The gryphons did not ask, did not pause, but forayed into her mind as though they had every right to be there. Ruby rocked back on her heels, but held her ground, fending them away from certain memories, certain thoughts. They did not press, but seized on the image of the great white gryphon that had fallen from the sky.
( We are sent to destroy him, and any who had sheltered him, ) the first of the gryphons said. He was tall and lanky, supple like a silk flag in the wind, and he called himself Urri, placing the name in her mind with unsettling ease. All were thinner, smaller, lighter, more precise creatures than Ellisar.
“We did not know he was hunted,” Ruby said. “What is his crime?”
( Negligence, ) the second gryphon said, her voice like cinnamon and innocence. She was broad of barrel and her eyes were deep and blue. ( Negligence that killed three of his apprentices. And cowardice, that he would not face their pridemates. Lastly, the obstruction and defiance of due justice. ) Giving two quick wingbeats to lift herself above the other two for a moment, the gryphon fixed her with one large, searching eye. ( It seems also that he has been attempting to deceive pursuit—by hiding behind you. )
“What? Behind me?” Ice in the pit of her stomach. She longed sharply for the cool reassurance of the ocean, whose dangers did not hide.
( Yes. In teaching you to move waters without proper balance training, he has sent ripples through the world that mask his presence. We should have found him days ago were it not for this. He sought to distract us with your performance, which looked from a distance to be the wildly dangerous flailings of a powerful natural. We came here, away from our task, we thought, to contain you. )
( Ellisar’s sentence is death, ) Urri said. ( Him we must execute, and you deliver to the human Daughters of Nistra. ) The gryphon’s calm talk of execution rippled over her,
but the thought of being torn away from the Viere crashed like a typhoon.

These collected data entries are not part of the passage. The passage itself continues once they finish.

-- ==== Sys2Proof/Machine/Lanes.lean ====
section
/-! DEFINITION. Bits and symbols on a lane: PAM4 levels, the Twill scrambler, SKIP blocks and alignment markers, the test patterns and
their checker, and the coefficient space of a PCIe transmitter (R116, R121, R125 to R129, R134 to R137). -/

namespace Sys2Proof.Machine

/-! ### Symbols (R116) -/

/-- The level of a PAM4 symbol in Gray coding, of its earlier bit [0] and its later bit [1] (R116). -/
def pam4 (b0 b1 : Bool) : Int :=
  match b1, b0 with
  | false, false => -3
  | false, true => -1
  | true, true => 1
  | true, false => 3

/-- The levels of a bit sequence as PAM4, two bits to a symbol. -/
def pam4Levels : List Bool → List Int
  | b0 :: b1 :: r => pam4 b0 b1 :: pam4Levels r
  | _ => []

/-- The `n` low bits of a number, bit [0] first. -/
def lsbFirst (n v : Nat) : List Bool := (List.range n).map (bit v)

/-- The bits of octets in the order of the wire, bit [0] of each first: the order within a flit byte is the model's reading of R116 and R127. -/
def wireBits (l : List Byte) : List Bool := l.flatMap (fun b => lsbFirst 8 b.toNat)

/-! ### The scrambler (R126) -/

/-- The next bit of the scrambler x^31 + x^28 + 1 and its next state; bit [n] of the 31-bit state is the bit sent n + 1 bits before.  Which bit of the
state is the oldest the rule leaves open. -/
def scramblerStep (x : Nat) : Bool × Nat :=
  let b := Bool.xor (bit x 30) (bit x 27)
  (b, (2 * x + b2n b) % 2 ^ 31)

/-- Bits scrambled from a state, and the state after them. -/
def scramble : List Bool → Nat → List Bool × Nat
  | [], x => ([], x)
  | b :: r, x =>
    let k := scramblerStep x
    let z := scramble r k.2
    (Bool.xor b k.1 :: z.1, z.2)

/-- The state of port lane `n` for the first flit bit after an alignment marker (R126). -/
def scramblerSeed (n : Nat) : Nat := 0x7FFFFF00 + n

/-! ### SKIP blocks and alignment markers (R127 to R129) -/

/-- One unit of a SKIP block: 0x0FF0A55A, 16 UI (R129). -/
def skipUnit : Nat := 0x0FF0A55A

/-- The 64 UI of a SKIP block (R129). -/
def skipBits : List Bool := (List.replicate 4 (lsbFirst 32 skipUnit)).flatten

/-- One bit of the CRC-16 of an alignment marker. -/
def crc16Bit (c : Nat) (b : Bool) : Nat :=
  let x := Bool.xor (bit c 15) b
  let d := c * 2 % 65536
  if x then d.xor 0x1021 else d

/-- The CRC-16 of an alignment marker over its bits [127:16] (R127).  DESIGN CHOICE: bit [127] first; the rule gives the polynomial and the initial
value and not the order of the bits. -/
def amCrc (am : Nat) : Nat := (List.range 112).foldl (fun c i => crc16Bit c (bit am (127 - i))) 0xFFFF

/-- The AM_SYNC field. -/
def amSync : Nat := 0xC39A5E617B24

/-- The marker that a lane sends: LANE, the RATE bits, AM_COUNT and the CRC (R127). -/
def amWord (lane rate count : Nat) : Nat :=
  let a := amSync * 2 ^ 80 + lane % 16 * 2 ^ 76 + rate % 4 * 2 ^ 74 + count % 2 ^ 24 * 2 ^ 48
  a + amCrc a

/-- The pattern whose bits are the odd-numbered ones (R128). -/
def oddBits : Nat := 0xAAAAAAAAAAAAAAAAAAAAAAAAAAAAAAAA

/-- A received marker read in either polarity: inverted or not, and the marker as sent; none if it is no marker, fails its CRC, or does not carry the
RATE of the link (R127, R128).  DESIGN CHOICE: a marker of another rate counts as missing. -/
def readAm (rate am : Nat) : Option (Bool × Nat) :=
  let good := fun (x : Nat) => bits x 127 80 == amSync && bits x 15 0 == amCrc x && bits x 75 74 == rate
  if good am then some (false, am) else if good (am.xor oddBits) then some (true, am.xor oddBits) else none

/-- Byte j of a flit goes on lane j mod w (R125). -/
def laneBytes (w n : Nat) (f : List Byte) : List Byte := ((List.range (f.length / w)).map (fun i => f.getD (i * w + n) 0))

/-! ### Test patterns (R134 to R136) -/

/-- Rate codes 6 to 9 signal with PAM4 (R115). -/
def ratePam4 (code : Nat) : Bool := 6 ≤ code && code ≤ 9

/-- The bits back from which each bit of a pattern is the sum (R134): the PRBS polynomials of ITU-T O.150 and IEEE 802.3 (PRESUMED), the repeat of the
user pattern and of the square wave.  SSPRQ has no such rule. -/
def patternTaps (pat : Nat) (pam : Bool) : List Nat :=
  match pat with
  | 0 => [7, 6]
  | 1 => [9, 5]
  | 2 => [11, 9]
  | 3 | 7 => [13, 12, 2, 1]
  | 4 => [15, 14]
  | 5 => [23, 18]
  | 6 | 8 => [31, 28]
  | 10 => [64]
  | 11 => [if pam then 32 else 16]
  | _ => []

/-- The bits that fix a pattern: as many as its longest tap. -/
def patternOrder (pat : Nat) (pam : Bool) : Nat := (patternTaps pat pam).foldl max 0

/-- The bits with which a generator starts: ones for a PRBS (PRESUMED), the user pattern bit [0] first, 8 UI at the top level and 8 at the bottom. -/
def patternStart (pat user : Nat) (pam : Bool) : List Bool :=
  match pat with
  | 10 => lsbFirst 64 user
  | 11 =>
    if pam then (List.replicate 8 [false, true]).flatten ++ List.replicate 16 false
    else List.replicate 8 true ++ List.replicate 8 false
  | _ => List.replicate (patternOrder pat pam) true

/-- The next bit of a pattern from the bits before it, newest first. -/
def patternNext (taps : List Nat) (before : List Bool) : Bool :=
  taps.foldl (fun b d => Bool.xor b (before.getD (d - 1) false)) false

/-- `n` bits of a pattern that follow the bits given newest first, in the order sent. -/
def patternRun (taps : List Nat) : Nat → List Bool → List Bool
  | 0, _ => []
  | n + 1, before =>
    let b := patternNext taps before
    b :: patternRun taps n (b :: before)

/-- Bits [from, from + n) of a generator's output before any error is injected (R134); SSPRQ is a free value. -/
def patternBits (pat user : Nat) (pam : Bool) (from_ n : Nat) : List Bool :=
  if pat = 9 then (List.range n).map (fun i => Config.ssprq (from_ + i)) else
  let start := patternStart pat user pam
  ((start ++ patternRun (patternTaps pat pam) (from_ + n - start.length) start.reverse).drop from_).take n

/-- The bits that are wrong among those that follow the first, which synchronise the checker (R135).  Patterns 10 and 11 are compared with the bits
that their own repeat gives; of SSPRQ the comparison is a free value. -/
def patternErrors (pat : Nat) (pam : Bool) (rx : List Bool) : List Bool :=
  if pat = 9 then (List.range rx.length).map (fun i => Config.ssprqWrong rx i) else
  let k := patternOrder pat pam
  let due := patternRun (patternTaps pat pam) (rx.length - k) (rx.take k).reverse
  (due.zip (rx.drop k)).map (fun e => Bool.xor e.1 e.2)

/-- The received bits let the checker lock (R135): it has synchronised itself from the first of them, and the last 128 are error-free; the bits of
pattern 10 or 11 are those of the pattern at some phase. -/
def patternLocks (pat user : Nat) (pam : Bool) (rx : List Bool) : Bool :=
  let wrong := patternErrors pat pam rx
  let k := patternOrder pat pam
  let cycle := patternStart pat user pam
  128 ≤ wrong.length && (wrong.drop (wrong.length - 128)).all (fun b => !b)
    && (pat < 10 || (List.range k).any (fun i => rx.take k == ((cycle ++ cycle).drop i).take k))
    && (10 ≤ pat || pat == 9 || rx.any id)

/-! ### PCIe coefficients (R121) -/

/-- A coefficient request of a PCIe or CXL partner lies in the space that this transmitter advertises, of full swing FS and low frequency LF: the
rules of the base specification (PRESUMED): |c−1| ≤ FS/4, the magnitudes sum to FS, and the low-frequency level is at least LF. -/
def pcieFits (fs lf pre c0 post : Nat) : Bool := decide (pre ≤ fs / 4) && decide (pre + c0 + post = fs) && decide (lf + pre + post ≤ c0)

end Sys2Proof.Machine
end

But she did not have time to register surprise at her attachment to the ship that bound her, for his next news was far worse. ( Your ship must be destroyed to set an example for those who harbor criminals. We are sorry. )
Ruby’s hands clenched and unclenched as she fought for control. She breathed determinedly, gripped herself for what she knew she must do. First in negotiation: the bargain she knew they would not accept. “He has taught me all I know of the sea. I can’t let you take him.”
( Child, it is simple, ) the second gryphon said gently, and Ruby knew the bitter victory that she had won. ( You do not have the power to resist. This is not your choice. And your ability must be properly trained. )
“I never used it before Ellisar came here. You would never have found me. Spare my ship and crew, leave me here”—she paused; second in negotiation: the true offer that they would not refuse—”and I will carry out his sentence.” Ruby fought around the lump in her throat. “Alone.”
The gryphons fell silent, but by the flashing of their eyes she knew they were in heated conference.
( She is sincere, ) the third gryphon, whose voice filled Ruby’s mind with the scent of clean herbs and surprise, said finally. ( The code of this people is such that they will adhere to their word long after we are gone. )
( They’re privateers, ) Urri said, voice like clumping algae. ( Pirates. )
“We are a people of swift justice,” Ruby said, glaring a challenge at the three creatures. She breathed deep, recited her mother’s words in her head. “We do this to survive, Ruby. We look beyond our fears and pains and we see how many would suffer for our inaction. When we must, we act, and we ask neither permission nor forgiveness. We are separated from landers because we do not flinch from reality. This is our freedom and our curse.”